#### TASK ITEM:
Copy exactly, please, each line of the data below until the line that contains "i v).icache = s.icache := rfl" has been copied, beginning at the top.

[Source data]
++++++++
section setCrBit
variable (s : State) (i : BitVec 5) (v : Bool)
@[simp] theorem setCrBit_gpr : (s.setCrBit i v).gpr = s.gpr := rfl
@[simp] theorem setCrBit_pc : (s.setCrBit i v).pc = s.pc := rfl
@[simp] theorem setCrBit_xer : (s.setCrBit i v).xer = s.xer := rfl
@[simp] theorem setCrBit_lr : (s.setCrBit i v).lr = s.lr := rfl
@[simp] theorem setCrBit_ctr : (s.setCrBit i v).ctr = s.ctr := rfl
@[simp] theorem setCrBit_msr : (s.setCrBit i v).msr = s.msr := rfl
@[simp] theorem setCrBit_spr : (s.setCrBit i v).spr = s.spr := rfl
@[simp] theorem setCrBit_tmr : (s.setCrBit i v).tmr = s.tmr := rfl
@[simp] theorem setCrBit_dbg : (s.setCrBit i v).dbg = s.dbg := rfl
@[simp] theorem setCrBit_dcr : (s.setCrBit i v).dcr = s.dcr := rfl
@[simp] theorem setCrBit_utlb : (s.setCrBit i v).utlb = s.utlb := rfl
@[simp] theorem setCrBit_itlbOld : (s.setCrBit i v).itlbOld = s.itlbOld := rfl
@[simp] theorem setCrBit_dtlbOld : (s.setCrBit i v).dtlbOld = s.dtlbOld := rfl
@[simp] theorem setCrBit_icache : (s.setCrBit i v).icache = s.icache := rfl
@[simp] theorem setCrBit_dcache : (s.setCrBit i v).dcache = s.dcache := rfl
@[simp] theorem setCrBit_dcacheReady : (s.setCrBit i v).dcacheReady = s.dcacheReady := rfl
@[simp] theorem setCrBit_icacheReady : (s.setCrBit i v).icacheReady = s.icacheReady := rfl
@[simp] theorem setCrBit_oldMem : (s.setCrBit i v).oldMem = s.oldMem := rfl
@[simp] theorem setCrBit_oldCode : (s.setCrBit i v).oldCode = s.oldCode := rfl
@[simp] theorem setCrBit_oldLines : (s.setCrBit i v).oldLines = s.oldLines := rfl
@[simp] theorem setCrBit_busFetch : (s.setCrBit i v).busFetch = s.busFetch := rfl
@[simp] theorem setCrBit_ccr0Open : (s.setCrBit i v).ccr0Open = s.ccr0Open := rfl
@[simp] theorem setCrBit_tlbReady : (s.setCrBit i v).tlbReady = s.tlbReady := rfl
@[simp] theorem setCrBit_dfb : (s.setCrBit i v).dfb = s.dfb := rfl
@[simp] theorem setCrBit_synced : (s.setCrBit i v).synced = s.synced := rfl
@[simp] theorem setCrBit_reserve : (s.setCrBit i v).reserve = s.reserve := rfl
@[simp] theorem setCrBit_stale : (s.setCrBit i v).stale = s.stale := rfl
@[simp] theorem setCrBit_run : (s.setCrBit i v).run = s.run := rfl
@[simp] theorem setCrBit_dwLatched : (s.setCrBit i v).dwLatched = s.dwLatched := rfl
@[simp] theorem setCrBit_dbgPend : (s.setCrBit i v).dbgPend = s.dbgPend := rfl
@[simp] theorem setCrBit_dataMC : (s.setCrBit i v).dataMC = s.dataMC := rfl
@[simp] theorem setCrBit_mcDue : (s.setCrBit i v).mcDue = s.mcDue := rfl
@[simp] theorem setCrBit_env : (s.setCrBit i v).env = s.env := rfl
@[simp] theorem setCrBit_mem : (s.setCrBit i v).mem = s.mem := rfl
@[simp] theorem setCrBit_dataOcm : (s.setCrBit i v).dataOcm = s.dataOcm := rfl
@[simp] theorem setCrBit_instrOcm : (s.setCrBit i v).instrOcm = s.instrOcm := rfl
@[simp] theorem setCrBit_draws : (s.setCrBit i v).draws = s.draws := rfl
@[simp] theorem setCrBit_retire : (s.setCrBit i v).retire = s.retire := rfl
@[simp] theorem setCrBit_dvcBits : (s.setCrBit i v).dvcBits = s.dvcBits := rfl
@[simp] theorem setCrBit_aheadFault : (s.setCrBit i v).aheadFault = s.aheadFault := rfl
@[simp] theorem setCrBit_reg (q : Reg) : (s.setCrBit i v).reg q = s.reg q := reg_congr (by simp) q
end setCrBit

section setCa
variable (s : State) (v : Bool)
@[simp] theorem setCa_gpr : (s.setCa v).gpr = s.gpr := rfl
@[simp] theorem setCa_pc : (s.setCa v).pc = s.pc := rfl
@[simp] theorem setCa_cr : (s.setCa v).cr = s.cr := rfl
@[simp] theorem setCa_lr : (s.setCa v).lr = s.lr := rfl
@[simp] theorem setCa_ctr : (s.setCa v).ctr = s.ctr := rfl
@[simp] theorem setCa_msr : (s.setCa v).msr = s.msr := rfl
@[simp] theorem setCa_spr : (s.setCa v).spr = s.spr := rfl
@[simp] theorem setCa_tmr : (s.setCa v).tmr = s.tmr := rfl
@[simp] theorem setCa_dbg : (s.setCa v).dbg = s.dbg := rfl
@[simp] theorem setCa_dcr : (s.setCa v).dcr = s.dcr := rfl
@[simp] theorem setCa_utlb : (s.setCa v).utlb = s.utlb := rfl
@[simp] theorem setCa_itlbOld : (s.setCa v).itlbOld = s.itlbOld := rfl
@[simp] theorem setCa_dtlbOld : (s.setCa v).dtlbOld = s.dtlbOld := rfl
@[simp] theorem setCa_icache : (s.setCa v).icache = s.icache := rfl
@[simp] theorem setCa_dcache : (s.setCa v).dcache = s.dcache := rfl
@[simp] theorem setCa_dcacheReady : (s.setCa v).dcacheReady = s.dcacheReady := rfl
@[simp] theorem setCa_icacheReady : (s.setCa v).icacheReady = s.icacheReady := rfl
@[simp] theorem setCa_oldMem : (s.setCa v).oldMem = s.oldMem := rfl
@[simp] theorem setCa_oldCode : (s.setCa v).oldCode = s.oldCode := rfl
@[simp] theorem setCa_oldLines : (s.setCa v).oldLines = s.oldLines := rfl
@[simp] theorem setCa_busFetch : (s.setCa v).busFetch = s.busFetch := rfl
@[simp] theorem setCa_ccr0Open : (s.setCa v).ccr0Open = s.ccr0Open := rfl
@[simp] theorem setCa_tlbReady : (s.setCa v).tlbReady = s.tlbReady := rfl
@[simp] theorem setCa_dfb : (s.setCa v).dfb = s.dfb := rfl
@[simp] theorem setCa_synced : (s.setCa v).synced = s.synced := rfl
@[simp] theorem setCa_reserve : (s.setCa v).reserve = s.reserve := rfl
@[simp] theorem setCa_stale : (s.setCa v).stale = s.stale := rfl
@[simp] theorem setCa_run : (s.setCa v).run = s.run := rfl
@[simp] theorem setCa_dwLatched : (s.setCa v).dwLatched = s.dwLatched := rfl
@[simp] theorem setCa_dbgPend : (s.setCa v).dbgPend = s.dbgPend := rfl
@[simp] theorem setCa_dataMC : (s.setCa v).dataMC = s.dataMC := rfl
@[simp] theorem setCa_mcDue : (s.setCa v).mcDue = s.mcDue := rfl
@[simp] theorem setCa_env : (s.setCa v).env = s.env := rfl
@[simp] theorem setCa_mem : (s.setCa v).mem = s.mem := rfl
@[simp] theorem setCa_dataOcm : (s.setCa v).dataOcm = s.dataOcm := rfl
@[simp] theorem setCa_instrOcm : (s.setCa v).instrOcm = s.instrOcm := rfl
@[simp] theorem setCa_draws : (s.setCa v).draws = s.draws := rfl
@[simp] theorem setCa_retire : (s.setCa v).retire = s.retire := rfl
@[simp] theorem setCa_dvcBits : (s.setCa v).dvcBits = s.dvcBits := rfl
@[simp] theorem setCa_aheadFault : (s.setCa v).aheadFault = s.aheadFault := rfl
@[simp] theorem setCa_reg (q : Reg) : (s.setCa v).reg q = s.reg q := reg_congr (by simp) q
end setCa

section ovIf
variable (s : State) (oe v : Bool)
@[simp] theorem ovIf_gpr : (s.ovIf oe v).gpr = s.gpr := by cases oe <;> rfl
@[simp] theorem ovIf_pc : (s.ovIf oe v).pc = s.pc := by cases oe <;> rfl
@[simp] theorem ovIf_cr : (s.ovIf oe v).cr = s.cr := by cases oe <;> rfl
@[simp] theorem ovIf_lr : (s.ovIf oe v).lr = s.lr := by cases oe <;> rfl
@[simp] theorem ovIf_ctr : (s.ovIf oe v).ctr = s.ctr := by cases oe <;> rfl
@[simp] theorem ovIf_msr : (s.ovIf oe v).msr = s.msr := by cases oe <;> rfl
@[simp] theorem ovIf_spr : (s.ovIf oe v).spr = s.spr := by cases oe <;> rfl
@[simp] theorem ovIf_tmr : (s.ovIf oe v).tmr = s.tmr := by cases oe <;> rfl
@[simp] theorem ovIf_dbg : (s.ovIf oe v).dbg = s.dbg := by cases oe <;> rfl
@[simp] theorem ovIf_dcr : (s.ovIf oe v).dcr = s.dcr := by cases oe <;> rfl
@[simp] theorem ovIf_utlb : (s.ovIf oe v).utlb = s.utlb := by cases oe <;> rfl
@[simp] theorem ovIf_itlbOld : (s.ovIf oe v).itlbOld = s.itlbOld := by cases oe <;> rfl
@[simp] theorem ovIf_dtlbOld : (s.ovIf oe v).dtlbOld = s.dtlbOld := by cases oe <;> rfl
@[simp] theorem ovIf_icache : (s.ovIf oe v).icache = s.icache := by cases oe <;> rfl
@[simp] theorem ovIf_dcache : (s.ovIf oe v).dcache = s.dcache := by cases oe <;> rfl
@[simp] theorem ovIf_dcacheReady : (s.ovIf oe v).dcacheReady = s.dcacheReady := by cases oe <;> rfl
@[simp] theorem ovIf_icacheReady : (s.ovIf oe v).icacheReady = s.icacheReady := by cases oe <;> rfl
@[simp] theorem ovIf_oldMem : (s.ovIf oe v).oldMem = s.oldMem := by cases oe <;> rfl
@[simp] theorem ovIf_oldCode : (s.ovIf oe v).oldCode = s.oldCode := by cases oe <;> rfl
@[simp] theorem ovIf_oldLines : (s.ovIf oe v).oldLines = s.oldLines := by cases oe <;> rfl
@[simp] theorem ovIf_busFetch : (s.ovIf oe v).busFetch = s.busFetch := by cases oe <;> rfl
@[simp] theorem ovIf_ccr0Open : (s.ovIf oe v).ccr0Open = s.ccr0Open := by cases oe <;> rfl
@[simp] theorem ovIf_tlbReady : (s.ovIf oe v).tlbReady = s.tlbReady := by cases oe <;> rfl
@[simp] theorem ovIf_dfb : (s.ovIf oe v).dfb = s.dfb := by cases oe <;> rfl
@[simp] theorem ovIf_synced : (s.ovIf oe v).synced = s.synced := by cases oe <;> rfl
@[simp] theorem ovIf_reserve : (s.ovIf oe v).reserve = s.reserve := by cases oe <;> rfl
@[simp] theorem ovIf_stale : (s.ovIf oe v).stale = s.stale := by cases oe <;> rfl
@[simp] theorem ovIf_run : (s.ovIf oe v).run = s.run := by cases oe <;> rfl
@[simp] theorem ovIf_dwLatched : (s.ovIf oe v).dwLatched = s.dwLatched := by cases oe <;> rfl
@[simp] theorem ovIf_dbgPend : (s.ovIf oe v).dbgPend = s.dbgPend := by cases oe <;> rfl
@[simp] theorem ovIf_dataMC : (s.ovIf oe v).dataMC = s.dataMC := by cases oe <;> rfl
@[simp] theorem ovIf_mcDue : (s.ovIf oe v).mcDue = s.mcDue := by cases oe <;> rfl
@[simp] theorem ovIf_env : (s.ovIf oe v).env = s.env := by cases oe <;> rfl
@[simp] theorem ovIf_mem : (s.ovIf oe v).mem = s.mem := by cases oe <;> rfl
@[simp] theorem ovIf_dataOcm : (s.ovIf oe v).dataOcm = s.dataOcm := by cases oe <;> rfl
@[simp] theorem ovIf_instrOcm : (s.ovIf oe v).instrOcm = s.instrOcm := by cases oe <;> rfl
@[simp] theorem ovIf_draws : (s.ovIf oe v).draws = s.draws := by cases oe <;> rfl
@[simp] theorem ovIf_retire : (s.ovIf oe v).retire = s.retire := by cases oe <;> rfl
@[simp] theorem ovIf_dvcBits : (s.ovIf oe v).dvcBits = s.dvcBits := by cases oe <;> rfl
@[simp] theorem ovIf_aheadFault : (s.ovIf oe v).aheadFault = s.aheadFault := by cases oe <;> rfl
@[simp] theorem ovIf_reg (q : Reg) : (s.ovIf oe v).reg q = s.reg q := reg_congr (by simp) q
end ovIf

section recordIf
variable (s : State) (rc : Bool) (res : Word)
@[simp] theorem recordIf_gpr : (s.recordIf rc res).gpr = s.gpr := by cases rc <;> rfl
@[simp] theorem recordIf_pc : (s.recordIf rc res).pc = s.pc := by cases rc <;> rfl
@[simp] theorem recordIf_xer : (s.recordIf rc res).xer = s.xer := by cases rc <;> rfl
@[simp] theorem recordIf_lr : (s.recordIf rc res).lr = s.lr := by cases rc <;> rfl
@[simp] theorem recordIf_ctr : (s.recordIf rc res).ctr = s.ctr := by cases rc <;> rfl
@[simp] theorem recordIf_msr : (s.recordIf rc res).msr = s.msr := by cases rc <;> rfl
@[simp] theorem recordIf_spr : (s.recordIf rc res).spr = s.spr := by cases rc <;> rfl
@[simp] theorem recordIf_tmr : (s.recordIf rc res).tmr = s.tmr := by cases rc <;> rfl
@[simp] theorem recordIf_dbg : (s.recordIf rc res).dbg = s.dbg := by cases rc <;> rfl
@[simp] theorem recordIf_dcr : (s.recordIf rc res).dcr = s.dcr := by cases rc <;> rfl
@[simp] theorem recordIf_utlb : (s.recordIf rc res).utlb = s.utlb := by cases rc <;> rfl
@[simp] theorem recordIf_itlbOld : (s.recordIf rc res).itlbOld = s.itlbOld := by cases rc <;> rfl
@[simp] theorem recordIf_dtlbOld : (s.recordIf rc res).dtlbOld = s.dtlbOld := by cases rc <;> rfl
@[simp] theorem recordIf_icache : (s.recordIf rc res).icache = s.icache := by cases rc <;> rfl
@[simp] theorem recordIf_dcache : (s.recordIf rc res).dcache = s.dcache := by cases rc <;> rfl
@[simp] theorem recordIf_dcacheReady : (s.recordIf rc res).dcacheReady = s.dcacheReady := by cases rc <;> rfl
@[simp] theorem recordIf_icacheReady : (s.recordIf rc res).icacheReady = s.icacheReady := by cases rc <;> rfl
@[simp] theorem recordIf_oldMem : (s.recordIf rc res).oldMem = s.oldMem := by cases rc <;> rfl
@[simp] theorem recordIf_oldCode : (s.recordIf rc res).oldCode = s.oldCode := by cases rc <;> rfl
@[simp] theorem recordIf_oldLines : (s.recordIf rc res).oldLines = s.oldLines := by cases rc <;> rfl
@[simp] theorem recordIf_busFetch : (s.recordIf rc res).busFetch = s.busFetch := by cases rc <;> rfl
@[simp] theorem recordIf_ccr0Open : (s.recordIf rc res).ccr0Open = s.ccr0Open := by cases rc <;> rfl
@[simp] theorem recordIf_tlbReady : (s.recordIf rc res).tlbReady = s.tlbReady := by cases rc <;> rfl
@[simp] theorem recordIf_dfb : (s.recordIf rc res).dfb = s.dfb := by cases rc <;> rfl
@[simp] theorem recordIf_synced : (s.recordIf rc res).synced = s.synced := by cases rc <;> rfl
@[simp] theorem recordIf_reserve : (s.recordIf rc res).reserve = s.reserve := by cases rc <;> rfl
@[simp] theorem recordIf_stale : (s.recordIf rc res).stale = s.stale := by cases rc <;> rfl
@[simp] theorem recordIf_run : (s.recordIf rc res).run = s.run := by cases rc <;> rfl
@[simp] theorem recordIf_dwLatched : (s.recordIf rc res).dwLatched = s.dwLatched := by cases rc <;> rfl
@[simp] theorem recordIf_dbgPend : (s.recordIf rc res).dbgPend = s.dbgPend := by cases rc <;> rfl
@[simp] theorem recordIf_dataMC : (s.recordIf rc res).dataMC = s.dataMC := by cases rc <;> rfl
@[simp] theorem recordIf_mcDue : (s.recordIf rc res).mcDue = s.mcDue := by cases rc <;> rfl
@[simp] theorem recordIf_env : (s.recordIf rc res).env = s.env := by cases rc <;> rfl
@[simp] theorem recordIf_mem : (s.recordIf rc res).mem = s.mem := by cases rc <;> rfl
@[simp] theorem recordIf_dataOcm : (s.recordIf rc res).dataOcm = s.dataOcm := by cases rc <;> rfl
@[simp] theorem recordIf_instrOcm : (s.recordIf rc res).instrOcm = s.instrOcm := by cases rc <;> rfl
@[simp] theorem recordIf_draws : (s.recordIf rc res).draws = s.draws := by cases rc <;> rfl
@[simp] theorem recordIf_retire : (s.recordIf rc res).retire = s.retire := by cases rc <;> rfl
@[simp] theorem recordIf_dvcBits : (s.recordIf rc res).dvcBits = s.dvcBits := by cases rc <;> rfl
@[simp] theorem recordIf_aheadFault : (s.recordIf rc res).aheadFault = s.aheadFault := by cases rc <;> rfl
@[simp] theorem recordIf_reg (q : Reg) : (s.recordIf rc res).reg q = s.reg q := reg_congr (by simp) q
end recordIf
++++++++
#### TASK ANSWER:
section setCrBit
variable (s : State) (i : BitVec 5) (v : Bool)
@[simp] theorem setCrBit_gpr : (s.setCrBit i v).gpr = s.gpr := rfl
@[simp] theorem setCrBit_pc : (s.setCrBit i v).pc = s.pc := rfl
@[simp] theorem setCrBit_xer : (s.setCrBit i v).xer = s.xer := rfl
@[simp] theorem setCrBit_lr : (s.setCrBit i v).lr = s.lr := rfl
@[simp] theorem setCrBit_ctr : (s.setCrBit i v).ctr = s.ctr := rfl
@[simp] theorem setCrBit_msr : (s.setCrBit i v).msr = s.msr := rfl
@[simp] theorem setCrBit_spr : (s.setCrBit i v).spr = s.spr := rfl
@[simp] theorem setCrBit_tmr : (s.setCrBit i v).tmr = s.tmr := rfl
@[simp] theorem setCrBit_dbg : (s.setCrBit i v).dbg = s.dbg := rfl
@[simp] theorem setCrBit_dcr : (s.setCrBit i v).dcr = s.dcr := rfl
@[simp] theorem setCrBit_utlb : (s.setCrBit i v).utlb = s.utlb := rfl
@[simp] theorem setCrBit_itlbOld : (s.setCrBit i v).itlbOld = s.itlbOld := rfl
@[simp] theorem setCrBit_dtlbOld : (s.setCrBit i v).dtlbOld = s.dtlbOld := rfl
@[simp] theorem setCrBit_icache : (s.setCrBit i v).icache = s.icache := rfl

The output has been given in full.